- _Source data_:
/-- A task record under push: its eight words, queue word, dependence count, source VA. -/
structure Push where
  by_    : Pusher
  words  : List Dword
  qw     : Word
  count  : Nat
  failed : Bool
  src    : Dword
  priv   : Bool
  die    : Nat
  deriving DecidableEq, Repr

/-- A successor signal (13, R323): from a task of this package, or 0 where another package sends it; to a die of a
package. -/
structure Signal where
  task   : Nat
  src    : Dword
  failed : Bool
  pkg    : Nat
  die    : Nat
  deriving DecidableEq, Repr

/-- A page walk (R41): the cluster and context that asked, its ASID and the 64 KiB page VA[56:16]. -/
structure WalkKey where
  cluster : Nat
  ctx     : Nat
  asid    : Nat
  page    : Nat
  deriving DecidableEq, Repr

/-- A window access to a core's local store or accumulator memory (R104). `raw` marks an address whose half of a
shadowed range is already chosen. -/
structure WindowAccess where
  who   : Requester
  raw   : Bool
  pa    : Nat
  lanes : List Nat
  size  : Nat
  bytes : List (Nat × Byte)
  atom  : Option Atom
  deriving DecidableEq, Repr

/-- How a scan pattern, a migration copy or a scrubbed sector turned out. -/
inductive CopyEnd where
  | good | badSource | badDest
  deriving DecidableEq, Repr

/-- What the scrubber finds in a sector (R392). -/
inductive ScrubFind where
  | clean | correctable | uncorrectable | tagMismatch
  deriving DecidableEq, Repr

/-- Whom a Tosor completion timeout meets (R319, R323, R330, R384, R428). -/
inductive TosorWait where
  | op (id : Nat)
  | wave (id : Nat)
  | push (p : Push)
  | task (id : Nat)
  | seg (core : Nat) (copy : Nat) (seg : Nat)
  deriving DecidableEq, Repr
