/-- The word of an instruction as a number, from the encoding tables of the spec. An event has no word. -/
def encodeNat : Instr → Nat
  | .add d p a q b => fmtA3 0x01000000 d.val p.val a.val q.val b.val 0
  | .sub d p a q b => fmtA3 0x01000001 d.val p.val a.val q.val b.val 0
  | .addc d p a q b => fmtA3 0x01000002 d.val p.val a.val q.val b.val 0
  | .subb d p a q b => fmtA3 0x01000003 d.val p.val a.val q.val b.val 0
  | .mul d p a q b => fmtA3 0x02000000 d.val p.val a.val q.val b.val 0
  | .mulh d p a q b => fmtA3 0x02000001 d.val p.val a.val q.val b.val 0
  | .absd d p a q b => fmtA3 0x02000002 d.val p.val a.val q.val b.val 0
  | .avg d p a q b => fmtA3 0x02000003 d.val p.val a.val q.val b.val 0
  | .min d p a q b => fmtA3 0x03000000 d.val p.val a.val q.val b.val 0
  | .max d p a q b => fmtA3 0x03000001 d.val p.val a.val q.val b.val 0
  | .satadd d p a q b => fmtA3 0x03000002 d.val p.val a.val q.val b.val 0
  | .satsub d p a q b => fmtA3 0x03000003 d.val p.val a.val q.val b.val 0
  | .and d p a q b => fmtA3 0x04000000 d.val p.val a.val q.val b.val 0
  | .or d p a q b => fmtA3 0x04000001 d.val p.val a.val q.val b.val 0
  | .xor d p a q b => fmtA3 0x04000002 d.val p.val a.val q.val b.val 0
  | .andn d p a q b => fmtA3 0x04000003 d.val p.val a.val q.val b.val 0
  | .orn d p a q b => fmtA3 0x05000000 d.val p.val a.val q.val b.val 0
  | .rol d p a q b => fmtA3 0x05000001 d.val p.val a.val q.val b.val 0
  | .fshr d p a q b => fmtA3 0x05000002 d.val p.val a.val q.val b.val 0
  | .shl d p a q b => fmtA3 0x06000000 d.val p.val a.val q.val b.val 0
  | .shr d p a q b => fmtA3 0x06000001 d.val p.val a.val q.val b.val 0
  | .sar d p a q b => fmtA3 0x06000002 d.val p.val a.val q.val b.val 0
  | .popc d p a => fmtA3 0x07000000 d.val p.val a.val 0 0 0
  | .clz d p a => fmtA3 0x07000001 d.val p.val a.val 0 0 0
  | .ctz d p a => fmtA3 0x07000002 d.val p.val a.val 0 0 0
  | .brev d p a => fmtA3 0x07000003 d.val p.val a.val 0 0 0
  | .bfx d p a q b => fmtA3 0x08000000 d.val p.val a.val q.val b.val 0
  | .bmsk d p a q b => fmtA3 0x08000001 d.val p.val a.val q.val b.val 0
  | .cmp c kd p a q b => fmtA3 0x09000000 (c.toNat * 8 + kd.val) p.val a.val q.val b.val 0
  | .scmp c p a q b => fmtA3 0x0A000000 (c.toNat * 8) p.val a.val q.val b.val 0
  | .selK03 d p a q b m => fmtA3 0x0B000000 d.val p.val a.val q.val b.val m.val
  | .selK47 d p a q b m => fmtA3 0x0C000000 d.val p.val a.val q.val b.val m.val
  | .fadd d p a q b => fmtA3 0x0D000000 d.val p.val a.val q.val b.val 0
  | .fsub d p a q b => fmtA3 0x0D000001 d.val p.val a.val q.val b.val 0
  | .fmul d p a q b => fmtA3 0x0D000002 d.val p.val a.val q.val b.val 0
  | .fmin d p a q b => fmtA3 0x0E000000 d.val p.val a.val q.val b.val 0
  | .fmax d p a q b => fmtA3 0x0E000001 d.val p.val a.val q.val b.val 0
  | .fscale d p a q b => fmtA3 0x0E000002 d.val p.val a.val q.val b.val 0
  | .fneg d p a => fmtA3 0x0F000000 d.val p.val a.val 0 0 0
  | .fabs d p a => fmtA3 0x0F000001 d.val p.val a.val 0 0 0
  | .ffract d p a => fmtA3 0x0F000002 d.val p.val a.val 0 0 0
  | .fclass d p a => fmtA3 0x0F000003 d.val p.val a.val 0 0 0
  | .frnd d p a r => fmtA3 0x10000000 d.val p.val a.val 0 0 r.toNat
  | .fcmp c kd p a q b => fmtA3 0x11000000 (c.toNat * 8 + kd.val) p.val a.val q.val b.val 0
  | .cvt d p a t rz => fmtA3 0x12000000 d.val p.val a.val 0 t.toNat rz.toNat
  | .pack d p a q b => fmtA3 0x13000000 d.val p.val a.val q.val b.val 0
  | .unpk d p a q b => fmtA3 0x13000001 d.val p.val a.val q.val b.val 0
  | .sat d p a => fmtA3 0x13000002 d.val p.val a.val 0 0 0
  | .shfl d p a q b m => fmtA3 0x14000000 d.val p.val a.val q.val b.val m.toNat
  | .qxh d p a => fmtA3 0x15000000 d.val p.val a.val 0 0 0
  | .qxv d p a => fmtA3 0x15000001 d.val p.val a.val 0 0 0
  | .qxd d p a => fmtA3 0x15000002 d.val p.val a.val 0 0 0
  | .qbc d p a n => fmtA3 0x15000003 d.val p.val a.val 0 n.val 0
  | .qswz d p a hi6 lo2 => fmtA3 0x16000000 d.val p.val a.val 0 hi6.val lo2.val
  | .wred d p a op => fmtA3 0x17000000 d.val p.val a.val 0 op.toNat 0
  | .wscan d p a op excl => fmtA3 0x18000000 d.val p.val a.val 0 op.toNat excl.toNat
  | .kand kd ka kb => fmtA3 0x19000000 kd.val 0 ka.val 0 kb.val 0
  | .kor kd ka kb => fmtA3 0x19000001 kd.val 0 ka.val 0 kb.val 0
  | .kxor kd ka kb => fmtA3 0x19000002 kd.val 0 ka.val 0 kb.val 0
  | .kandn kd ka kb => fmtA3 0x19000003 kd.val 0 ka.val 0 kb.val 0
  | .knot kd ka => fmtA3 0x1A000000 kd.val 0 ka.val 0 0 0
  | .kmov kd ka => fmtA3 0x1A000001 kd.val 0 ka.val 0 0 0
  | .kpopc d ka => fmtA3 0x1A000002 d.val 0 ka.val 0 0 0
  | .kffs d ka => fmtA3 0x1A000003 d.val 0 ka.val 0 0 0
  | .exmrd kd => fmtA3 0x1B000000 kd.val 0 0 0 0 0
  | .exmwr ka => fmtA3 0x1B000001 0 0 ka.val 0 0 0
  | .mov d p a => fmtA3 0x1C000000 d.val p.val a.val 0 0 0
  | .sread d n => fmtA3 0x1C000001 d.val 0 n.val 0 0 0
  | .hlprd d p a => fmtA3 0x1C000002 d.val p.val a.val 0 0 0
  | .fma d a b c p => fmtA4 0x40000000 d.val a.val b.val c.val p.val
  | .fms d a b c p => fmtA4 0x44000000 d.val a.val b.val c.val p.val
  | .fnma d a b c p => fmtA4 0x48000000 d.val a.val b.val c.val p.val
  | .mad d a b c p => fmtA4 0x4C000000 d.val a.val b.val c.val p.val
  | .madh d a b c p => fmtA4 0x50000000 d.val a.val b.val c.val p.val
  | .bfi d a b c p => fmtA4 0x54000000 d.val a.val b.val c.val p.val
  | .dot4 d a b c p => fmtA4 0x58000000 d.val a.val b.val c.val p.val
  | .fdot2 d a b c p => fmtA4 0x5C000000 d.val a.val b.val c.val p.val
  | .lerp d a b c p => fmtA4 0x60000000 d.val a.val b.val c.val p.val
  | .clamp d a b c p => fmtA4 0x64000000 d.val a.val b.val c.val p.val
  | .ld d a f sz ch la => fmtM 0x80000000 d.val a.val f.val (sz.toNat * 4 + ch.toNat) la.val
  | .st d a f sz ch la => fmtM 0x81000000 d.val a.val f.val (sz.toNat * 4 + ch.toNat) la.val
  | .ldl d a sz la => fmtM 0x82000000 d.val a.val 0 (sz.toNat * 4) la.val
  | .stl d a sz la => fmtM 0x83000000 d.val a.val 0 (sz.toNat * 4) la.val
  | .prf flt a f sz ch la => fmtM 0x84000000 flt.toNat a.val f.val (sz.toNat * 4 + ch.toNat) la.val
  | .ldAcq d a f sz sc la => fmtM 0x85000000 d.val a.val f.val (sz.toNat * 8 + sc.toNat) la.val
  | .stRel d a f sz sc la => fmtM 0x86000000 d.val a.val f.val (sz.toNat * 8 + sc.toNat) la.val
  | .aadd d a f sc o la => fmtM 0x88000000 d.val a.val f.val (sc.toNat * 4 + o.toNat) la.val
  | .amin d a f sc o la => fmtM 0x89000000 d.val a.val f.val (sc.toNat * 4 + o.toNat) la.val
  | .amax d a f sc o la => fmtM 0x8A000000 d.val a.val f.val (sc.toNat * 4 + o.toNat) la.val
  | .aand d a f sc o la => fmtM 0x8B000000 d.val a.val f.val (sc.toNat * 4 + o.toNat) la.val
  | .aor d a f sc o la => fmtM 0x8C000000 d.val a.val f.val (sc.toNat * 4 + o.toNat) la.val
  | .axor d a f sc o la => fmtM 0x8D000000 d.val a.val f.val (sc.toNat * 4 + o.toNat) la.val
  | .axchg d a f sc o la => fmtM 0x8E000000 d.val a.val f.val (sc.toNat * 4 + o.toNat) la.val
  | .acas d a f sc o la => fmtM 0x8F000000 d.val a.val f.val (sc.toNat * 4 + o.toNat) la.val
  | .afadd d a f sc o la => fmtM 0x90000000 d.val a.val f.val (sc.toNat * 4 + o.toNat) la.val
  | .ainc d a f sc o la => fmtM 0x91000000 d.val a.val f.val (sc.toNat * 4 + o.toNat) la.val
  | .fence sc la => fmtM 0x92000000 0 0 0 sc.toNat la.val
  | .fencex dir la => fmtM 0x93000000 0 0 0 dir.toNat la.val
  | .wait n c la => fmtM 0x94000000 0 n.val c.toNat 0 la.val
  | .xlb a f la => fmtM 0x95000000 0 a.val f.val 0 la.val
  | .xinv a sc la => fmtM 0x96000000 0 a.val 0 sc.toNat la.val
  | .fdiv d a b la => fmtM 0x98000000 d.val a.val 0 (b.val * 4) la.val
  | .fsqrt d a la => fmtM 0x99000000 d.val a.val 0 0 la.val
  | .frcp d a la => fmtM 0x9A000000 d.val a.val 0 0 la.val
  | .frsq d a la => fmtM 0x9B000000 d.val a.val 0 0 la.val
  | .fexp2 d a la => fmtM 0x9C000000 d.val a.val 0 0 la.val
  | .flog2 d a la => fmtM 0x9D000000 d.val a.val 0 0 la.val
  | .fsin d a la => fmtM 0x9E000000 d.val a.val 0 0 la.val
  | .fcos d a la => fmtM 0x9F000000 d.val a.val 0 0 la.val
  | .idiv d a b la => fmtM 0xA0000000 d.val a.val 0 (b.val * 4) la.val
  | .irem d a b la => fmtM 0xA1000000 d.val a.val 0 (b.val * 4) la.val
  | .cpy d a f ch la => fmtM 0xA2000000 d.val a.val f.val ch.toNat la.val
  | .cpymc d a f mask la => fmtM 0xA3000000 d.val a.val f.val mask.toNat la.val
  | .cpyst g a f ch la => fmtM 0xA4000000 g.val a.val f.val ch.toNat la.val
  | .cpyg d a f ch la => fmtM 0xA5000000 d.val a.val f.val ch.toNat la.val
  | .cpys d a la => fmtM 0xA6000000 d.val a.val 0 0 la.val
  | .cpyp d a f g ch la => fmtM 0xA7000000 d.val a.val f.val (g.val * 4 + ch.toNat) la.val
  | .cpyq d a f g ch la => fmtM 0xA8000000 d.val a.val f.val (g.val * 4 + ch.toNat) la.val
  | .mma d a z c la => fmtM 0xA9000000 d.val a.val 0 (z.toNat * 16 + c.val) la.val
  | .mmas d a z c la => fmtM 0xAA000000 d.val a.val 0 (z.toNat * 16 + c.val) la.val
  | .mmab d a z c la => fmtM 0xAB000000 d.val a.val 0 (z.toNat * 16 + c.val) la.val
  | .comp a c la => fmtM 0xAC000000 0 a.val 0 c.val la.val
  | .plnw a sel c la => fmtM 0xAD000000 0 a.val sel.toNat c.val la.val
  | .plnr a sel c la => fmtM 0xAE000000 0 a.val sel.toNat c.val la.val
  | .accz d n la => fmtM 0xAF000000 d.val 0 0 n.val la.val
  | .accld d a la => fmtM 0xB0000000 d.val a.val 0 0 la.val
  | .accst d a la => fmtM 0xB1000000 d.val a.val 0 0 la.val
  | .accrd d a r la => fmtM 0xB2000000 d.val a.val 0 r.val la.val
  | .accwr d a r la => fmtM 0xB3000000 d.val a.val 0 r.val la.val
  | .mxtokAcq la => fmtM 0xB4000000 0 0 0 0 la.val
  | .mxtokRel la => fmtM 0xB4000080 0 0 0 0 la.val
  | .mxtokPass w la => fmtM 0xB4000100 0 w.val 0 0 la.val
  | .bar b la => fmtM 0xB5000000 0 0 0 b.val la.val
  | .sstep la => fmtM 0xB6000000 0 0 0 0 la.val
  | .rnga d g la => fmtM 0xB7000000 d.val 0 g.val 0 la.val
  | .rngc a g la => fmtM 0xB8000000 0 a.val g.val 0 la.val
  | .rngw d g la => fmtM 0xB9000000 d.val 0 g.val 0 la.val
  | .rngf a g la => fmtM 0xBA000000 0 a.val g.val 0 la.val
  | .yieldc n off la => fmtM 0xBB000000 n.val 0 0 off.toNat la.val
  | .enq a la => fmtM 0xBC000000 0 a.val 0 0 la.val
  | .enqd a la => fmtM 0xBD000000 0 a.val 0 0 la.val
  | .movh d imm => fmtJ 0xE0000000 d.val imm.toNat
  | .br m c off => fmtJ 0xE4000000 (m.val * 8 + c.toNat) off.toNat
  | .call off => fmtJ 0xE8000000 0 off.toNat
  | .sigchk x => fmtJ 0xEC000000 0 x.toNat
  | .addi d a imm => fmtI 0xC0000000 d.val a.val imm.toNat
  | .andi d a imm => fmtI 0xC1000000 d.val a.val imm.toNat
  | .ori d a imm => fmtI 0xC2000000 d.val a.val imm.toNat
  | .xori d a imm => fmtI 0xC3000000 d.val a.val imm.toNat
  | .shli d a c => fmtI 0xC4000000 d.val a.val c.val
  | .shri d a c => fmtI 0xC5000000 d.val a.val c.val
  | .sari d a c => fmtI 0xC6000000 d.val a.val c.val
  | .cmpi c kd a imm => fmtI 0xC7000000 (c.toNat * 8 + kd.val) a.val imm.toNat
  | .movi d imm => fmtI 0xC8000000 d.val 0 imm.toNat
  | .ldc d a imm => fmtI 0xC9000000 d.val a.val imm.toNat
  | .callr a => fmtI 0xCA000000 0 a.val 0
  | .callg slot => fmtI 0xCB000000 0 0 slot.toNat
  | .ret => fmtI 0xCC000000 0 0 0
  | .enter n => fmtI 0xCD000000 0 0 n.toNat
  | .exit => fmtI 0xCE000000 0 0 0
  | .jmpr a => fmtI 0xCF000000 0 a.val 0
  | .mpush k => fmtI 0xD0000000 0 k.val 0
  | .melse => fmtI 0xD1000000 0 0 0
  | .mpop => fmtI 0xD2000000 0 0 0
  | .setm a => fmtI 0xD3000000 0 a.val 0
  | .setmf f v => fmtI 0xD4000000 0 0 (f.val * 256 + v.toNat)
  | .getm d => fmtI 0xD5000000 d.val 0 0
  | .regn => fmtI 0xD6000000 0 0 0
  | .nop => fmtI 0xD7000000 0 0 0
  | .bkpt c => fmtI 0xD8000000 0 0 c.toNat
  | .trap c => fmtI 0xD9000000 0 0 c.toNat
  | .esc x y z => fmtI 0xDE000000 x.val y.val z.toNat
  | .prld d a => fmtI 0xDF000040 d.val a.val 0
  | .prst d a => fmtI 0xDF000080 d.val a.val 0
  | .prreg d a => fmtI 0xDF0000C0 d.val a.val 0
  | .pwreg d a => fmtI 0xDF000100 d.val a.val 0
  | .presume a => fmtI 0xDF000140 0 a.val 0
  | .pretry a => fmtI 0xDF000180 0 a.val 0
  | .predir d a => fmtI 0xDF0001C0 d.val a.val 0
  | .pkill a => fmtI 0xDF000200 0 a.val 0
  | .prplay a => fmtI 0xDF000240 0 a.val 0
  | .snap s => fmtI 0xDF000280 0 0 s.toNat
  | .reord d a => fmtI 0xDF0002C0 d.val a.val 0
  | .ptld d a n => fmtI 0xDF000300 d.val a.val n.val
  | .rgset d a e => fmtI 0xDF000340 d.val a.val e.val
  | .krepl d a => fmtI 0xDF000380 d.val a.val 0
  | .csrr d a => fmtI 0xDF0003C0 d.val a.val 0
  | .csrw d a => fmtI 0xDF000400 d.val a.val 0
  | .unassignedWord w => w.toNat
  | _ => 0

- _Requirement_: The answer should consist solely of the lines from the first line above through the one with "inductive CopyEnd where", both included, repeated exactly.

- _Exercise answer_:
/-- A task record under push: its eight words, queue word, dependence count, source VA. -/
structure Push where
  by_    : Pusher
  words  : List Dword
  qw     : Word
  count  : Nat
  failed : Bool
  src    : Dword
  priv   : Bool
  die    : Nat
  deriving DecidableEq, Repr

/-- A successor signal (13, R323): from a task of this package, or 0 where another package sends it; to a die of a
package. -/
structure Signal where
  task   : Nat
  src    : Dword
  failed : Bool
  pkg    : Nat
  die    : Nat
  deriving DecidableEq, Repr

/-- A page walk (R41): the cluster and context that asked, its ASID and the 64 KiB page VA[56:16]. -/
structure WalkKey where
  cluster : Nat
  ctx     : Nat
  asid    : Nat
  page    : Nat
  deriving DecidableEq, Repr

/-- A window access to a core's local store or accumulator memory (R104). `raw` marks an address whose half of a
shadowed range is already chosen. -/
structure WindowAccess where
  who   : Requester
  raw   : Bool
  pa    : Nat
  lanes : List Nat
  size  : Nat
  bytes : List (Nat × Byte)
  atom  : Option Atom
  deriving DecidableEq, Repr

/-- How a scan pattern, a migration copy or a scrubbed sector turned out. -/
inductive CopyEnd where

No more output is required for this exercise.